2. In another large bowl combine 1 cup of whole wheat flour, the all-purpose and rye flours, black pepper, salt and ground red pepper. Gradually stir the dry ingredients into the yeast mixture until a stiff dough forms. Turn the dough out onto a lightly floured work surface and knead it, adding more flour if necessary, 8 to 10 minutes, or until the dough is smooth and elastic. Spray the bowl with nonstick cooking spray, place the dough in the bowl, cover with a kitchen towel and let rise in a warm place 1 to 1 1/2 hours, or until the dough is doubled in bulk.
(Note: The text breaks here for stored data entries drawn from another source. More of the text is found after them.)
-- ==== Sys2Proof/Laws/State.lean ====
section
/-! SUPPORT. What each update of the state does to each field: one lemma per field per update. -/

namespace Sys2Proof.Laws

open Sys2Proof.Machine

/-! ### storeBytes -/

@[simp] theorem storeBytes_cfg (s : State) (a : Nat) (bs : List Byte) : (s.storeBytes a bs).cfg = s.cfg := rfl
@[simp] theorem storeBytes_phase (s : State) (a : Nat) (bs : List Byte) : (s.storeBytes a bs).phase = s.phase := rfl
@[simp] theorem storeBytes_pending (s : State) (a : Nat) (bs : List Byte) : (s.storeBytes a bs).pending = s.pending := rfl
@[simp] theorem storeBytes_ie (s : State) (a : Nat) (bs : List Byte) : (s.storeBytes a bs).ie = s.ie := rfl
@[simp] theorem storeBytes_done (s : State) (a : Nat) (bs : List Byte) : (s.storeBytes a bs).done = s.done := rfl
@[simp] theorem storeBytes_werr (s : State) (a : Nat) (bs : List Byte) : (s.storeBytes a bs).werr = s.werr := rfl
@[simp] theorem storeBytes_err (s : State) (a : Nat) (bs : List Byte) : (s.storeBytes a bs).err = s.err := rfl
@[simp] theorem storeBytes_msgLen (s : State) (a : Nat) (bs : List Byte) : (s.storeBytes a bs).msgLen = s.msgLen := rfl
@[simp] theorem storeBytes_imgDim (s : State) (a : Nat) (bs : List Byte) : (s.storeBytes a bs).imgDim = s.imgDim := rfl
@[simp] theorem storeBytes_audNsamp (s : State) (a : Nat) (bs : List Byte) : (s.storeBytes a bs).audNsamp = s.audNsamp := rfl
@[simp] theorem storeBytes_audFmt (s : State) (a : Nat) (bs : List Byte) : (s.storeBytes a bs).audFmt = s.audFmt := rfl
@[simp] theorem storeBytes_audRate (s : State) (a : Nat) (bs : List Byte) : (s.storeBytes a bs).audRate = s.audRate := rfl
@[simp] theorem storeBytes_bitLen (s : State) (a : Nat) (bs : List Byte) : (s.storeBytes a bs).bitLen = s.bitLen := rfl
@[simp] theorem storeBytes_reqBits (s : State) (a : Nat) (bs : List Byte) : (s.storeBytes a bs).reqBits = s.reqBits := rfl
@[simp] theorem storeBytes_availBits (s : State) (a : Nat) (bs : List Byte) : (s.storeBytes a bs).availBits = s.availBits := rfl
@[simp] theorem storeBytes_outLen (s : State) (a : Nat) (bs : List Byte) : (s.storeBytes a bs).outLen = s.outLen := rfl
@[simp] theorem storeBytes_decInfo (s : State) (a : Nat) (bs : List Byte) : (s.storeBytes a bs).decInfo = s.decInfo := rfl
@[simp] theorem storeBytes_payloadBits (s : State) (a : Nat) (bs : List Byte) : (s.storeBytes a bs).payloadBits = s.payloadBits := rfl
@[simp] theorem storeBytes_outAudFmt (s : State) (a : Nat) (bs : List Byte) : (s.storeBytes a bs).outAudFmt = s.outAudFmt := rfl
@[simp] theorem storeBytes_outAudRate (s : State) (a : Nat) (bs : List Byte) : (s.storeBytes a bs).outAudRate = s.outAudRate := rfl
@[simp] theorem storeBytes_outAudNsamp (s : State) (a : Nat) (bs : List Byte) : (s.storeBytes a bs).outAudNsamp = s.outAudNsamp := rfl
@[simp] theorem storeBytes_errInfo (s : State) (a : Nat) (bs : List Byte) : (s.storeBytes a bs).errInfo = s.errInfo := rfl
@[simp] theorem storeBytes_mem (s : State) (a : Nat) (bs : List Byte) : (s.storeBytes a bs).mem = s.mem.storeBytes a bs := rfl
@[simp] theorem storeBytes_epoch (s : State) (a : Nat) (bs : List Byte) : (s.storeBytes a bs).epoch = s.epoch := rfl
@[simp] theorem storeBytes_draws (s : State) (a : Nat) (bs : List Byte) : (s.storeBytes a bs).draws = s.draws := rfl
@[simp] theorem storeBytes_turns (s : State) (a : Nat) (bs : List Byte) : (s.storeBytes a bs).turns = s.turns := rfl
@[simp] theorem storeBytes_lastRead (s : State) (a : Nat) (bs : List Byte) : (s.storeBytes a bs).lastRead = s.lastRead := rfl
3. Preheat the oven to 350°. Sprinkle two nonstick baking sheets lightly with the cornmeal.
4. Punch down the dough and knead it 2 to 3 minutes, then let it rest 10 minutes. Divide the dough into 4 equal pieces, then divide each piece into 10 equal parts. With floured hands, quickly roll each piece of dough into a stick about 12 inches long and 1/4 inch thick. Place the breadsticks on the baking sheets and bake 15 to 20 minutes, or until lightly browned, switching the position of the baking sheets halfway through the baking time.
5. Transfer the breadsticks to wire racks to cool, then leave at room temperature, uncovered, for 12 to 24 hours to crisp. Store the breadsticks loosely wrapped to keep them crisp.